I didn't let them "check" me internally in my final weeks of labor. It's just a curiousity thing and it plays games with your head. People can be 2cm or 4 cm for weeks, so who cares if you're 2cm or not? Who cares if you're 50% effaced or not? If you aren't having contractions that stop you from talking and make you lean against a wall, you don't need to worry about how far along you are. The first time I was "checked" after that first trimester "check" was when I was 7cm and in active labor. Again, you have a right to refuse anything!! Once you are in active labor they cannot kick you out of the hospital (as the resident Dr at tripler threatened me with if I didn't take pitocin). In those final weeks, when you go for your checkup and the nurse hands you a gown, just say "no thanks, I'm not curious" and when she looks at you like you have 2 heads, repeat "no thanks." She'll run to the doctor and the doc will come in and say "blah blah blah" and you just explain it's only a curiosity thing and you aren't curious. If you don't open your legs, they can't stick a finger in!!!

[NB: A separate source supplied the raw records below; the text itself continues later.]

-- ==== Sys2Proof/Laws/Flags.lean ====
section
/-! SUPPORT. Laws of flags and counters: raising a flag, sending an interrupt, counting an event and recording an error touch
nothing but registers and the messages that leave; one lemma per field. -/
namespace Sys2Proof.Machine

/-- Two states that differ in registers, messages and the note of flags set in the beat only. -/
def State.sameBut (s t : State) : Prop := t = { s with regs := t.regs, outbox := t.outbox, flagNow := t.flagNow, pcie := t.pcie }

theorem State.sameBut_refl (s : State) : s.sameBut s := rfl

theorem State.sameBut_trans {s t u : State} (h : s.sameBut t) (k : t.sameBut u) : s.sameBut u := by
  unfold State.sameBut at *
  rw [k, h]

theorem State.sameBut_ite {c : Prop} [Decidable c] {s a b : State} (h : s.sameBut a) (k : s.sameBut b) :
    s.sameBut (if c then a else b) := by split <;> assumption

theorem State.sameBut_foldl {β : Type} {f : State → β → State} (hf : ∀ (a : State) (x : β), a.sameBut (f a x)) (l : List β) (s : State) :
    s.sameBut (l.foldl f s) := by
  induction l generalizing s with
  | nil => exact s.sameBut_refl
  | cons x l ih => exact State.sameBut_trans (hf s x) (ih _)

theorem State.wr_sameBut (s : State) (p : Pg) (off : Nat) (v : Word) : s.sameBut (s.wr p off v) := rfl
theorem State.wr64_sameBut (s : State) (p : Pg) (off v : Nat) : s.sameBut (s.wr64 p off v) := rfl
theorem State.wrF_sameBut (s : State) (p : Pg) (off hi lo v : Nat) : s.sameBut (s.wrF p off hi lo v) := rfl
theorem State.wrB_sameBut (s : State) (p : Pg) (off i : Nat) (b : Bool) : s.sameBut (s.wrB p off i b) := rfl
theorem State.resetRange_sameBut (s : State) (p : Pg) (lo hi : Nat) : s.sameBut (s.resetRange p lo hi) := rfl
theorem State.emit_sameBut (s : State) (o : Output) : s.sameBut (s.emit o) := rfl
theorem State.sameBut_beat {s t : State} (h : s.sameBut t) : t.beat = s.beat := by
  have h1 := congrArg State.beat h
  exact h1
theorem State.sameBut_shadow {s t : State} (h : s.sameBut t) : t.shadow = s.shadow := by
  have h1 := congrArg State.shadow h
  exact h1
theorem State.sameBut_hiLatch {s t : State} (h : s.sameBut t) : t.hiLatch = s.hiLatch := by
  have h1 := congrArg State.hiLatch h
  exact h1
theorem State.sameBut_loStage {s t : State} (h : s.sameBut t) : t.loStage = s.loStage := by
  have h1 := congrArg State.loStage h
  exact h1
theorem State.sameBut_violog {s t : State} (h : s.sameBut t) : t.violog = s.violog := by
  have h1 := congrArg State.violog h
  exact h1
theorem State.sameBut_groups {s t : State} (h : s.sameBut t) : t.groups = s.groups := by
  have h1 := congrArg State.groups h
  exact h1
theorem State.sameBut_bounds {s t : State} (h : s.sameBut t) : t.bounds = s.bounds := by
  have h1 := congrArg State.bounds h
  exact h1
theorem State.sameBut_txs {s t : State} (h : s.sameBut t) : t.txs = s.txs := by
  have h1 := congrArg State.txs h
  exact h1
theorem State.sameBut_splits {s t : State} (h : s.sameBut t) : t.splits = s.splits := by
  have h1 := congrArg State.splits h
  exact h1
theorem State.sameBut_boot {s t : State} (h : s.sameBut t) : t.boot = s.boot := by
  have h1 := congrArg State.boot h
  exact h1
theorem State.sameBut_croz {s t : State} (h : s.sameBut t) : t.croz = s.croz := by
  have h1 := congrArg State.croz h
  exact h1
theorem State.sameBut_cs {s t : State} (h : s.sameBut t) : t.cs = s.cs := by
  have h1 := congrArg State.cs h
  exact h1
theorem State.sameBut_players {s t : State} (h : s.sameBut t) : t.players = s.players := by
  have h1 := congrArg State.players h
  exact h1
theorem State.sameBut_chains {s t : State} (h : s.sameBut t) : t.chains = s.chains := by
  have h1 := congrArg State.chains h
  exact h1
theorem State.sameBut_pins {s t : State} (h : s.sameBut t) : t.pins = s.pins := by
  have h1 := congrArg State.pins h
  exact h1
theorem State.sameBut_rings {s t : State} (h : s.sameBut t) : t.rings = s.rings := by
  have h1 := congrArg State.rings h
  exact h1
theorem State.sameBut_descs {s t : State} (h : s.sameBut t) : t.descs = s.descs := by
  have h1 := congrArg State.descs h
  exact h1
theorem State.sameBut_lists {s t : State} (h : s.sameBut t) : t.lists = s.lists := by
  have h1 := congrArg State.lists h
  exact h1
theorem State.sameBut_sram {s t : State} (h : s.sameBut t) : t.sram = s.sram := by
  have h1 := congrArg State.sram h
  exact h1
theorem State.sameBut_sec {s t : State} (h : s.sameBut t) : t.sec = s.sec := by
  have h1 := congrArg State.sec h
  exact h1
theorem State.sameBut_gddr {s t : State} (h : s.sameBut t) : t.gddr = s.gddr := by
  have h1 := congrArg State.gddr h
  exact h1
theorem State.sameBut_fes {s t : State} (h : s.sameBut t) : t.fes = s.fes := by
  have h1 := congrArg State.fes h
  exact h1
theorem State.sameBut_wmem {s t : State} (h : s.sameBut t) : t.wmem = s.wmem := by
  have h1 := congrArg State.wmem h
  exact h1
theorem State.sameBut_bus {s t : State} (h : s.sameBut t) : t.bus = s.bus := by
  have h1 := congrArg State.bus h
  exact h1
theorem State.sameBut_sorus {s t : State} (h : s.sameBut t) : t.sorus = s.sorus := by
  have h1 := congrArg State.sorus h
  exact h1
theorem State.sameBut_slots {s t : State} (h : s.sameBut t) : t.slots = s.slots := by
  have h1 := congrArg State.slots h
  exact h1
theorem State.sameBut_acqs {s t : State} (h : s.sameBut t) : t.acqs = s.acqs := by
  have h1 := congrArg State.acqs h
  exact h1
theorem State.sameBut_queues {s t : State} (h : s.sameBut t) : t.queues = s.queues := by
  have h1 := congrArg State.queues h
  exact h1
theorem State.sameBut_qmem {s t : State} (h : s.sameBut t) : t.qmem = s.qmem := by
  have h1 := congrArg State.qmem h
  exact h1
theorem State.sameBut_transit {s t : State} (h : s.sameBut t) : t.transit = s.transit := by
  have h1 := congrArg State.transit h
  exact h1
theorem State.sameBut_hypha {s t : State} (h : s.sameBut t) : t.hypha = s.hypha := by
  have h1 := congrArg State.hypha h
  exact h1
theorem State.sameBut_hk {s t : State} (h : s.sameBut t) : t.hk = s.hk := by
  have h1 := congrArg State.hk h
  exact h1
theorem State.sameBut_time {s t : State} (h : s.sameBut t) : t.time = s.time := by
  have h1 := congrArg State.time h
  exact h1
theorem State.sameBut_cal {s t : State} (h : s.sameBut t) : t.cal = s.cal := by
  have h1 := congrArg State.cal h
  exact h1
theorem State.sameBut_therm {s t : State} (h : s.sameBut t) : t.therm = s.therm := by
  have h1 := congrArg State.therm h
  exact h1
theorem State.sameBut_link {s t : State} (h : s.sameBut t) : t.link = s.link := by
  have h1 := congrArg State.link h
  exact h1
theorem State.sameBut_tx {s t : State} (h : s.sameBut t) : t.tx = s.tx := by
  have h1 := congrArg State.tx h
  exact h1
theorem State.sameBut_fresh {s t : State} (h : s.sameBut t) : t.fresh = s.fresh := by
  have h1 := congrArg State.fresh h
  exact h1
theorem State.sameBut_pending {s t : State} (h : s.sameBut t) : t.pending = s.pending := by
  have h1 := congrArg State.pending h
  exact h1
theorem State.sameBut_ticking {s t : State} (h : s.sameBut t) : t.ticking = s.ticking := by
  have h1 := congrArg State.ticking h
  exact h1
theorem State.sameBut_trigs {s t : State} (h : s.sameBut t) : t.trigs = s.trigs := by
  have h1 := congrArg State.trigs h
  exact h1
theorem State.bump_sameBut (s : State) (p : Pg) (n k : Nat) : s.sameBut (s.bump p n k) :=
  State.sameBut_ite s.sameBut_refl (State.wr_sameBut _ _ _ _)

theorem State.recErr_sameBut (s : State) (p : Pg) (code off : Nat) : s.sameBut (s.recErr p code off) :=
  State.sameBut_ite (State.wr_sameBut _ _ _ _) (State.sameBut_trans (State.wr_sameBut _ _ _ _) (State.wr_sameBut _ _ _ _))

theorem State.msix_sameBut (s : State) (fn v : Nat) : s.sameBut (s.msix fn v) := State.sameBut_ite rfl (State.emit_sameBut _ _)

theorem State.sendIrq_sameBut (s : State) (p : Pg) : s.sameBut (s.sendIrq p) := by
  unfold State.sendIrq
  split
  · exact s.sameBut_refl
  · exact State.sameBut_ite (State.msix_sameBut _ _ _) (State.bump_sameBut _ _ _ _)

theorem State.noteSet_sameBut (s : State) (p : Pg) (m : Nat) : s.sameBut (s.noteSet p m) :=
  State.sameBut_ite rfl s.sameBut_refl

theorem State.raise_sameBut (s : State) (p : Pg) (m : Nat) : s.sameBut (s.raise p m) := by
  unfold State.raise
  refine State.sameBut_trans (State.noteSet_sameBut s p m) ?_
  dsimp only
  exact State.sameBut_ite (State.sameBut_trans (State.wr_sameBut _ _ _ _) (State.sendIrq_sameBut _ _)) (State.wr_sameBut _ _ _ _)

theorem State.flag_sameBut (s : State) (p : Pg) (i : Nat) : s.sameBut (s.flag p i) :=
  State.raise_sameBut _ _ _

theorem State.cntAdd_sameBut (s : State) (p i src chan k : Nat) : s.sameBut (s.cntAdd p i src chan k) := by
  unfold State.cntAdd
  refine State.sameBut_ite (State.flag_sameBut _ _ _) (State.sameBut_ite ?_ (State.wr64_sameBut _ _ _ _))
  exact State.sameBut_trans (State.wr64_sameBut _ _ _ _) (State.flag_sameBut _ _ _)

Don't give them any indication that you plan to defy them before you are there, in labor. They CAN get a court order to FORCE you to accept a c/s, but it takes time to do that, so just don't give them time to do it.

They will want to schedule your c/s in advance. Oops, keep getting distracted and fail to schedule it. oops. so distracted, pregnancy brain, blah blah blah.

If you've read this far, then you either think I'm crazy, or understand how determined I was to have a VBAC.

No matter how the baby comes out, you have a new baby to love. Good luck with your fight and your delivery. You can do it!!

I highly recommend reading Dr. Sears' Birth Book and the Bradley method book.